When you listen to the blues, it’s
sad, it’s slow, and it wraps you around someone’s story. It’s so beautifully
painful. The artist pouring out their heart and soul into the song they have
created. Toni Morrison’s The Bluest Eye is like the blues. It’s a sad slow song
that wraps you around someone’s story making you feel the emotions being
portrayed but in her own style making sure you know its not you average story.
Turning a book into a beautiful blues song.
The book
doesn’t speak of just anyone’s blues there isn’t one person going through a
problem the book talks of everyone’s problems. Pecola, Freida, Claudia, Cholly,
Mrs. Breedlove and even minor characters like Maureen had their problems
reflected in the book. Their problems were not ass bad as Pecolas but they
still brought out a sympathetic feeling out of the reader. We have Claudia and
who is struggling to embrace her own colors in a way. You can see this in the
way she gets upset at the white doll she is given and when Maureen was being
put on a pedestal because of her skin tone. I feel like her anger and wanting
to hurt people when she was upset was her way in coping with it. In a way I
feel like she was having her own struggle even Maureen to me had her own little
struggle because it seemed the she couldn’t even realize that she wasn’t white.

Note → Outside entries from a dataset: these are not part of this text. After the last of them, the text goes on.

/-- A network die's flash (R661, R673): bytes programmed and host bytes written over its life, credit in bytes, when credit last
accrued, and since when host writes are paced. -/
structure Flash where
  prog : Nat
  host : Nat
  credit : Nat
  accrued : Nat
  paced : Option Nat
  deriving DecidableEq, Repr

/-- Flash that nothing has been written to, without credit. -/
def Flash.init : Flash := ⟨0, 0, 0, 0, none⟩

/-- The module highest junction temperature as the ledger's thermal cycles need it (R654): the extreme since the last turn, and
whether the swing looked for is the downward one. -/
structure Swing where
  ext : Nat
  down : Bool
  deriving DecidableEq, Repr

/-- The state of the module. -/
structure State where
  /-- The commands waiting, first in, first out. -/
  pending : List Instr
  /-- The time base of R544 as the islands count it: nanoseconds since power-on in which no freeze stood (R641). -/
  base : Nat
  /-- The same as the always-on island counts it, frozen or not (R640). -/
  aon : Nat
  /-- Module time of R360, in units of 2^-16 ppb of a nanosecond. -/
  modT : Nat
  fuses : Fuses
  /-- Byte memory by device physical address (R56). -/
  mem : Memory
  /-- The warehouse file area, by byte offset (R358). -/
  file : Memory
  /-- Register words that have been written or have changed, by `regKey`. -/
  regs : SMap W32
  /-- Second and third copies of triplicated words where they differ from the first (R18, R527). -/
  tvB : SMap W32
  tvC : SMap W32
  /-- Writes of _LO words held for their _HI words, and _HI words latched by reads of their _LO words (R527). -/
  heldLo : SMap W32
  latchHi : SMap W32
  /-- Source numbers of MSIs on their way to the router (R459, R533). -/
  msiq : List Nat
  /-- Unread error records, oldest first (R622, R665). -/
  log : List ErrRec
  /-- PLDM events sent, by number of the rule's event (R584), newest first. -/
  events : List String
  /-- Answers given, newest first. -/
  answers : List Answer
  /-- Codewords that read uncorrectable, by address and size: 64 bytes of the near store and the depot (R251, R252), 8
  bytes of a cistern (R148). -/
  bad : List (Nat × Nat)
  /-- Owner records: kind · 2^21 + index to compartment; not listed: unassigned (R492). -/
  owners : SMap Nat
  tallies : SMap Tally
  tallyOps : List TallyOp
  /-- Waits that found no free entry: tally and waiter (R470). -/
  polls : List (Nat × Waiter)
  /-- TALW_SET_LO of each tally window (R489). -/
  talwLo : SMap W32
  /-- Harts by number. -/
  harts : SMap Hart
  /-- Channels, by die code · 32 + channel. -/
  chans : SMap Chan
  /-- Time base at which the channels of a die last left reset, by die code. -/
  chanAt : SMap Nat
  /-- Telemetry samples of each controller, by die code: time, and the words of its page; and the time of the last sample (R271). -/
  telem : SMap (List (Nat × SMap W32))
  telemAt : SMap Nat
  /-- When the patrol's pass in progress began, by die code (R270). -/
  scrubAt : SMap Nat
  ledger : Ledger
  /-- The inspection port's error bit (R59, R255). -/
  inspErr : Bool
  /-- Streams, by die code · 2^14 + index. -/
  streams : SMap Stream
  /-- Engines, by die code · 128 + number. -/
  engines : SMap Engine
  place : Place
  /-- Difference streams by update unit 0 to 15. -/
  ds : SMap DsUnit
  /-- Queue pairs, by 0 for N0 or 1 for N1 · 2^14 + index. -/
  qps : SMap Qp
  /-- Registered memory regions, by 0 or 1 · 2^16 + index. -/
  mrs : SMap Unit
  /-- Messages sent to the network, newest first. -/
  netOut : List Frames
  /-- Frames that wait on a port for the end of a pause, oldest first (R344). -/
  netWait : List Frames
  /-- Priorities that a logical port's link partner has paused, by logical port · 8 + priority: until when (R344). -/
  paused : SMap Nat
  /-- IEEE 1588 on the logical ports (R359). -/
  ptp : SMap Ptp
  /-- When the 1PPS output last rose (R361). -/
  ppsAt : Option Nat
  /-- What the exchange engines run, by 0 or 1 · 2 + 1 for a reduction. -/
  xch : SMap Xch
  /-- Gather windows, by 0 or 1 · 64 + number. -/
  wins : SMap Window
  /-- Coherent lines, by physical address / 64. -/
  lines : SMap Line
  /-- Range invalidations, by die code of their page. -/
  invs : SMap Inv
  /-- What the walkers' caches hold (R443, R447). -/
  walkers : List WalkEntry
  /-- Route entries that the MSI router has cached: source number to entry. -/
  routes : SMap Nat
  /-- Pending identities of the interrupt files, 32 to a word, by (hart · 128 + file) · 64 + word. -/
  imsic : SMap W32
  /-- MSI-X vectors signalled to the host, newest first. -/
  msix : List Nat
  /-- Coordination contexts 0 to 3. -/
  convs : SMap Conv
  /-- Link ends, by die code · 4 + instance; flits sent by them, newest first; messages in the routers of each die, oldest first;
  messages arrived at their destination, newest first; and messages given back by a link that went down, until they arrive. -/
  links : SMap Link
  flitOut : List (Nat × Bytes)
  routers : SMap (List Transit)
  arrived : List Msg
  reissue : List Msg
  /-- Compartment table: the command under way with the time at which it began, and those that wait behind it (R498). -/
  cptOp : Option (CptReq × Nat)
  cptQueue : List CptReq
  /-- The keys of the compartments that are not FREE (R502). -/
  keys : SMap Keys
  /-- The sealed compartment that holds a slot position of R505, by position. -/
  sealPos : SMap Nat
  /-- Targeted self-tests, transient errors of the last 24 hours by die code, structure and time, and islands under full BIST by die
  code and number (R624 to R631). -/
  tests : List SelfTest
  transients : List (Nat × Struct × Nat)
  bists : List (Nat × Nat)
  /-- Spare rows and entries taken, by what they belong to (R625), and structures marked unusable. -/
  spared : List (Nat × Struct)
  /-- In limited service, the usable depot channels of the package sets in use, ascending; none in full service (R607). -/
  depotChans : List Nat
  unusable : List (Nat × Struct)
  /-- Dies in a die recovery reset, with its cause (R610). -/
  recovering : List (Nat × Nat)
  /-- When the freeze in progress began, as the always-on island counts (R640). -/
  frozenAt : Nat
  /-- A die has reached LIMIT or SHUTDOWN during the freeze in progress (R646). -/
  thawBarred : Bool
  /-- INSPECT_EN is high and the fuse intact (R638). -/
  inspectOn : Bool
  clocks : Clocks
  /-- Budget rounds by die code. -/
  budgets : SMap Budget
  /-- Since when Tj of a die has been below its lower threshold, by die code (R564). -/
  coolAt : SMap Nat
  swing : Swing
  /-- Ends of the locate and of the wait for the sounder's next retry, as the always-on island counts (R670). -/
  locateEnd : Nat
  soundAt : Nat
  /-- When PTP last set or checked the calendar clock (R659). -/
  ptpAt : Option Nat
  /-- When the calendar clock was last set (R659). -/
  rtcSetAt : Option Nat
  /-- The supercapacitor has run down (R660). -/
  rtcLost : Bool
  panel : Panel
  conn : Conn
  /-- The MSI-X table and pending-bit array of BAR4 (R587). -/
  bar4 : Memory
  /-- The flash of each network die (R661, R673). -/
  whc : SMap Flash
  /-- Slots of the table registry, by table · 2 + slot. -/
  tables : SMap TblSlot
  tblLoad : Option TblLoad
  /-- Hot slots that are not free. -/
  hot : List HotSlot
  /-- Time of each table's last sweep. -/
  sweptAt : SMap Nat
  /-- Sweeps in progress, by lookup engine: table, slot of the registry, and the next row (R338, R341). -/
  sweeps : SMap (Nat × Nat × Nat)
  /-- The last milestone that a LOOKUP_GRAD applied to each table (R338). -/
  tblM : SMap Nat
  /-- The counter that free values are drawn by (the model's own field, notes/assumptions/4.md). -/
  free : Nat
  deriving DecidableEq, Repr
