-- ==== Sys2Proof/Machine/Xlate.lean ====
section
/-! DEFINITION. Translation for the device (R441 to R445, R496): the Sv57 walk, the check of a translated page against its
requester's compartment (R162, R195, R209, R226), and accesses through pinned translations (R163). -/

namespace Sys2Proof.Machine

/-- What a walk ends in: a physical address with its PBMT, a failure with the CAUSE of R464, an uncorrectable entry, or
an entry in a lot that is not resident. -/
inductive Tr where
  | ok (pa pbmt : Nat)
  | fail (cause : Nat)
  | uncorr (pa : Nat)
  | absent (lot : Nat)
  deriving DecidableEq, Repr

/-- CAUSE of a leaf that does not translate; 0 when it does (R442, R464). -/
def leafCause (pte level : Nat) (rd wr : Bool) : Nat :=
  let r := pte.testBit 1
  let w := pte.testBit 2
  if w && !r then 4
  else if !pte.testBit 4 then 2
  else if (rd && !r) || (wr && !w) then 2
  else if !pte.testBit 6 || (wr && !pte.testBit 7) then 3
  else if bitsOf pte 54 7 != 0 || bitsOf pte 61 2 == 3 then 4
  else if pte.testBit 63 && !(level == 0 && bitsOf pte 10 4 == 8) then 4
  else if bitsOf pte 10 (9 * level) != 0 then 5
  else 0

/-- The physical address that a leaf gives (R442): a superpage keeps the low bits of the address, a 64 KiB NAPOT page
its low 16. -/
def leafPa (pte level va : Nat) : Nat :=
  if pte.testBit 63 then (bitsOf pte 14 40) <<< 16 + va % 2 ^ 16
  else (bitsOf pte (10 + 9 * level) (44 - 9 * level)) <<< (12 + 9 * level) + va % 2 ^ (12 + 9 * level)

namespace State

/-- A read of one page-table entry for a requester of compartment `c` (R442, R496). -/
def readPte (s : State) (c a : Nat) : Tr :=
  if s.memOwner a != some c then .fail 6
  else
    match s.locate a with
    | .cistern _ _ _ => .fail 6
    | .unified l => if s.lotTier l == 2 then .absent l else if s.badIn a 8 then .uncorr a else .ok (s.cohNat a 8) 0
    | _ => if s.badIn a 8 then .uncorr a else .ok (s.cohNat a 8) 0

/-- What a leaf gives an access (R442). -/
def leafTr (pte level va : Nat) (rd wr : Bool) : Tr :=
  let k := leafCause pte level rd wr
  if k == 0 then .ok (leafPa pte level va) (bitsOf pte 61 2) else .fail k

/-- The walk from the table at page `ppn`, `level` + 1 levels above the end. -/
def walkFrom (s : State) (c ppn va : Nat) (rd wr : Bool) (level : Nat) : Tr :=
  match s.readPte c (ppn * 4096 + bitsOf va (12 + 9 * level) 9 * 8) with
  | .ok pte _ =>
    if !pte.testBit 0 then .fail 1
    else if bitsOf pte 1 3 != 0 then leafTr pte level va rd wr
    else if bitsOf pte 54 10 != 0 then .fail 4
    else
      match level with
      | 0 => .fail 1
      | k + 1 => walkFrom s c (bitsOf pte 10 44) va rd wr k
  | t => t

/-- The entries that a walk reads, from the table at page `ppn` on: level, address and entry. -/
def walkReads (s : State) (c ppn va : Nat) (level : Nat) : List (Nat × Nat × Nat) :=
  let a := ppn * 4096 + bitsOf va (12 + 9 * level) 9 * 8
  match s.readPte c a, level with
  | .ok pte _, k + 1 =>
    if pte.testBit 0 && bitsOf pte 1 3 == 0 && bitsOf pte 54 10 == 0 then (level, a, pte) :: walkReads s c (bitsOf pte 10 44) va k
    else [(level, a, pte)]
  | .ok pte _, 0 => [(0, a, pte)]
  | _, _ => []

/-- The entries for an address that the walker of die `d` finds in its cache and that differ from the tables, whose entries on the way are
`reads`; which of them it still holds is open (R443; DESIGN CHOICE, notes/assumptions/12.md). An entry that agrees is read anew. -/
def walkHeld (s : State) (d : Die) (c root va : Nat) (reads : List (Nat × Nat × Nat)) : List WalkEntry × State :=
  let es := s.walkers.filter fun e =>
    e.die == dieCode d && e.cpt == c && e.root == root && e.va == va >>> (12 + 9 * e.level)
      && !reads.any fun p => p.1 == e.level && p.2.2 == e.pte
  if es.isEmpty then ([], s) else (es.filter fun e => (Config.keepsWalk s.free).testBit e.level, s.drawFree.2)

/-- A one-stage Sv57 walk on die `d` for a requester of compartment `c`, from a root whose ASID stands above its 44 bits (R441): a leaf that
the walker's cache holds of an earlier table translates at once, else the walk goes on from the lowest such entry. What it reads touches the lots of
its tables, coherently (R217, R442, R453), and is cached where the walk ends in a translation (R443). -/
def walk (s : State) (d : Die) (c root va : Nat) (rd wr : Bool) : Tr × State :=
  let h := s.walkHeld d c root va (s.walkReads c (root % 2 ^ 44) va 4)
  match h.1.find? fun e => bitsOf e.pte 1 3 != 0 with
  | some e => (leafTr e.pte e.level va rd wr, h.2)
  | none =>
    let e := h.1.foldl (fun (b : Nat × Nat) e => if e.level < b.2 then (e.pte, e.level) else b) ((root % 2 ^ 44) <<< 10, 5)
    let r := h.2.walkFrom c (bitsOf e.1 10 44) va rd wr (e.2 - 1)
    let reads := h.2.walkReads c (bitsOf e.1 10 44) va (e.2 - 1)
    let s1 := reads.foldl (fun t p => (t.touchRead p.2.1 8).countCoh p.2.1 8 Reg.COH_DEV_RD) h.2
    match r with
    | .ok _ _ =>
      let fresh := reads.map fun p => (⟨dieCode d, c, root, p.1, va >>> (12 + 9 * p.1), p.2.2⟩ : WalkEntry)
      let old (e : WalkEntry) : Bool :=
        fresh.any fun f => f.die == e.die && f.cpt == e.cpt && f.root == e.root && f.level == e.level && f.va == e.va
      (r, { s1 with walkers := fresh ++ s1.walkers.filter fun e => !old e })
    | _ => (r, s1)

/-- The XLT page that counts the walks of a die; host dies have none. -/
def xltPg (d : Die) : Page := ⟨d, .xlt, 0⟩

/-- `s` after a walk on die `d` was counted, a failed one with its address and cause (R464). -/
def countWalk (s : State) (d : Die) (va cause : Nat) : State :=
  let s1 := s.bump (xltPg d) Reg.XLT_WALKS
  if cause == 0 then s1
  else
    (((s1.bump (xltPg d) Reg.XLT_WALK_FAULTS).setF (xltPg d) Reg.XLT_FAULT_VA_LO_VA (va >>> 12)).setF
      (xltPg d) Reg.XLT_FAULT_VA_LO_CAUSE cause).setF (xltPg d) Reg.XLT_FAULT_VA_HI_VA (va >>> 32)

/-- The compartment's entry says it is sealed; with floors of 0 in both tiers (R226). -/
def cptSealed (s : State) (c : Nat) : Bool := s.getF cptPg Reg.CPT_ENT_STAT_STATE c != 0 && s.getF cptPg Reg.CPT_ENT_CFG_SEALED c == 1
def nsFloor (s : State) (c : Nat) : Nat := s.getF cptPg Reg.CPT_ENT_CFG_NS_FLOOR c
def dpFloor (s : State) (c : Nat) : Nat := s.getF cptPg Reg.CPT_ENT_CFG_DP_FLOOR c
def noFloors (s : State) (c : Nat) : Bool := s.cptSealed c && s.nsFloor c == 0 && s.dpFloor c == 0

/-- Bytes of a cistern that belong to FOREGROUND streams (R195). -/
def cistFg (s : State) (d e : Nat) : Nat :=
  cisternBytes - min 48 (s.getF (engPg (dieOf d) e) Reg.ENG_FILL_CIST_FILL_UNITS) * 0x10000

/-- The page at `pa` may be reached by a descriptor of compartment `c` of a stream bound to engine `e` of die `d`,
`fill` for a FILL stream (R162, R195, R209, R226, R463, R489, R520). -/
def pageReach (s : State) (c d e : Nat) (fill : Bool) (pa : Nat) : Bool :=
  match s.locate pa with
  | .depot | .near => s.memOwner pa == some c
  | .cistern cd ce off =>
    if s.cistFg cd ce ≤ off then fill && cd == d && ce == e
    else !fill && s.memOwner pa == some c
  | .unified _ => s.memOwner pa == some c && !s.noFloors c
  | _ => false

/-- The page at `pa` may be reached by a unit or queue pair of compartment `c` (R495). -/
def unitReach (s : State) (c pa : Nat) : Bool :=
  match s.locate pa with
  | .depot | .near => s.memOwner pa == some c
  | .cistern cd ce off => decide (off < s.cistFg cd ce) && s.memOwner pa == some c
  | .unified _ => s.memOwner pa == some c && !s.noFloors c
  | _ => false

end State

/-! ### Footprints -/

/-- A virtual byte range and whether it is written. -/
structure VRange where
  va : Nat
  len : Nat
  wr : Bool
  deriving DecidableEq, Repr

/-- The 4 KiB pages of a range, lowest first. -/
def VRange.pages (r : VRange) : List Nat :=
  if r.len == 0 then [] else (List.range ((r.va + r.len - 1) / 4096 - r.va / 4096 + 1)).map (· + r.va / 4096)

/-- A page of a footprint with its kinds of access: reads, writes. -/
abbrev PageUse := Nat × Bool × Bool

/-- The pages of a footprint in ascending order, each once, with the accesses it needs (R161). -/
def footPages (rs : List VRange) : SMap (Bool × Bool) :=
  rs.foldl (fun m r => r.pages.foldl
    (fun m p => SMap.modify m (false, false) p fun u => (u.1 || !r.wr, u.2 || r.wr)) m) []

/-- How the translation of a footprint ends (R162). -/
inductive FootRes where
  | ok (pins : SMap Nat)
  | fault (page : Nat)
  | uncorr (page pa : Nat)
  | absent (lot : Nat)
  deriving DecidableEq, Repr

/-- Translates the pages of a footprint in ascending order; the lowest failing page decides (R160, R162). `reach` is the
check of the translated page. -/
def xlatePages (d : Die) (c root : Nat) (reach : State → Nat → Bool) :
    List (Nat × Bool × Bool) → SMap Nat → State → FootRes × State
  | [], pins, s => (.ok pins, s)
  | (p, rd, wr) :: t, pins, s0 =>
    let w := s0.walk d c root (p * 4096) rd wr
    let s := w.2
    match w.1 with
    | .ok pa pbmt =>
      if reach s pa then xlatePages d c root reach t (SMap.put pins p (pa / 4096 + if pbmt == 0 then 2 ^ 45 else 0)) (s.countWalk d (p * 4096) 0)
      else (.fault p, s.countWalk d (p * 4096) 6)
    | .fail k => (.fault p, s.countWalk d (p * 4096) k)
    | .uncorr a => (.uncorr p a, s.countWalk d (p * 4096) 0)
    | .absent l => (.absent l, s)

/-- The physical page of a pinned translation, whose bit 45 says that its leaf has PBMT 0 (R444). -/
def pinPage (p : Nat) : Nat := p % 2 ^ 45
/-- The physical address of a virtual one under pinned translations; addresses outside them map past the address map. -/
def pinned (pins : SMap Nat) (va : Nat) : Nat := pinPage (SMap.getD pins (va / 4096) (2 ^ 40)) * 4096 + va % 4096
/-- Accesses through the translation of a virtual address are host-shared (R444). -/
def shared (pins : SMap Nat) (va : Nat) : Bool := (SMap.getD pins (va / 4096) 0).testBit 45

/-- The pieces of a virtual range that lie in one page each: virtual address and length, by the number of pages. -/
def pageParts (va n : Nat) : Nat → List (Nat × Nat)
  | 0 => []
  | k + 1 =>
    if n == 0 then []
    else
      let m := min n (4096 - va % 4096)
      (va, m) :: pageParts (va + m) (n - m) k

/-- The pieces of a whole range. -/
def partsOf (va n : Nat) : List (Nat × Nat) := pageParts va n (n / 4096 + 2)

/-- The physical ranges of a virtual range under pinned translations. -/
def physOf (pins : SMap Nat) (va n : Nat) : List (Nat × Nat) := (partsOf va n).map fun p => (pinned pins p.1, p.2)

namespace State

/-- Bytes read through pinned translations: coherent reads where the page is host-shared (R444, R453). -/
def rdV (s : State) (pins : SMap Nat) (va n : Nat) : Bytes :=
  (partsOf va n).flatMap fun p => if shared pins p.1 then s.cohRead (pinned pins p.1) p.2 else s.rdBytes (pinned pins p.1) p.2

/-- A little-endian number read through pinned translations. -/
def rdVNat (s : State) (pins : SMap Nat) (va n : Nat) : Nat := leNat (s.rdV pins va n)

/-- Some codeword of a virtual range reads uncorrectable. -/
def badV (s : State) (pins : SMap Nat) (va n : Nat) : Bool := (physOf pins va n).any fun p => s.badIn p.1 p.2

/-- A write of the range would cover part of an uncorrectable codeword. -/
def partialBadV (s : State) (pins : SMap Nat) (va n : Nat) : Bool := (physOf pins va n).any fun p => s.partialBad p.1 p.2

/-- Bytes written through pinned translations, piece by piece: coherent writes where the page is host-shared. -/
def wrParts (s : State) (pins : SMap Nat) (bs : Bytes) : List (Nat × Nat) → State
  | [] => s
  | (va, n) :: t =>
    let s1 := if shared pins va then s.cohWrite (pinned pins va) (bs.take n) else s.wrBytes (pinned pins va) (bs.take n)
    wrParts s1 pins (bs.drop n) t

def wrV (s : State) (pins : SMap Nat) (va : Nat) (bs : Bytes) : State := s.wrParts pins bs (partsOf va bs.length)

/-- The lots that a virtual range reaches through pinned translations. -/
def lotsV (pins : SMap Nat) (va n : Nat) : List Nat := (physOf pins va n).flatMap fun p => lotsOf p.1 p.2

/-- A virtual range read as a touch of its lots (R217), counted where it is host-shared (R465). -/
def touchV (s : State) (pins : SMap Nat) (va n : Nat) : State :=
  (partsOf va n).foldl (fun t p => if shared pins p.1 then t.countCoh (pinned pins p.1) p.2 Reg.COH_DEV_RD else t)
    ((lotsV pins va n).foldl (fun t l => t.touchLot l false) s)

end State

end Sys2Proof.Machine
end

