-- ==== Sys2Proof/Machine/Dispatch.lean ====
section
/-! DEFINITION. One arm per command. -/

namespace Sys2Proof.Machine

Lighter than everyone she may be but one of her parents is still black and I
feel that she doesn’t accept it. Sometimes when you hear a blues song it doesn’t
just talk about that one person it has another party in the song and I feel
every character in the book was another party that was added to make the
story/song what it was.
Ultimately
though the song comes back to the one person that song or person was talking
about. It may go to other topics but the song always comes back to the main
point. To me the main point was Pecola because without her there would be no
song. Her problems are so severe but it makes people feel better about their
selves. It’s like their life may suck but at the end of the day as long as they
aren’t Pecola they can survive. And like a blues song the story tries to make a
good in that bad, yes its bad they
deserted Pecola and she was treated horribly but it helped others move on with
their own lives. So in a way Pecola was a savior to the people.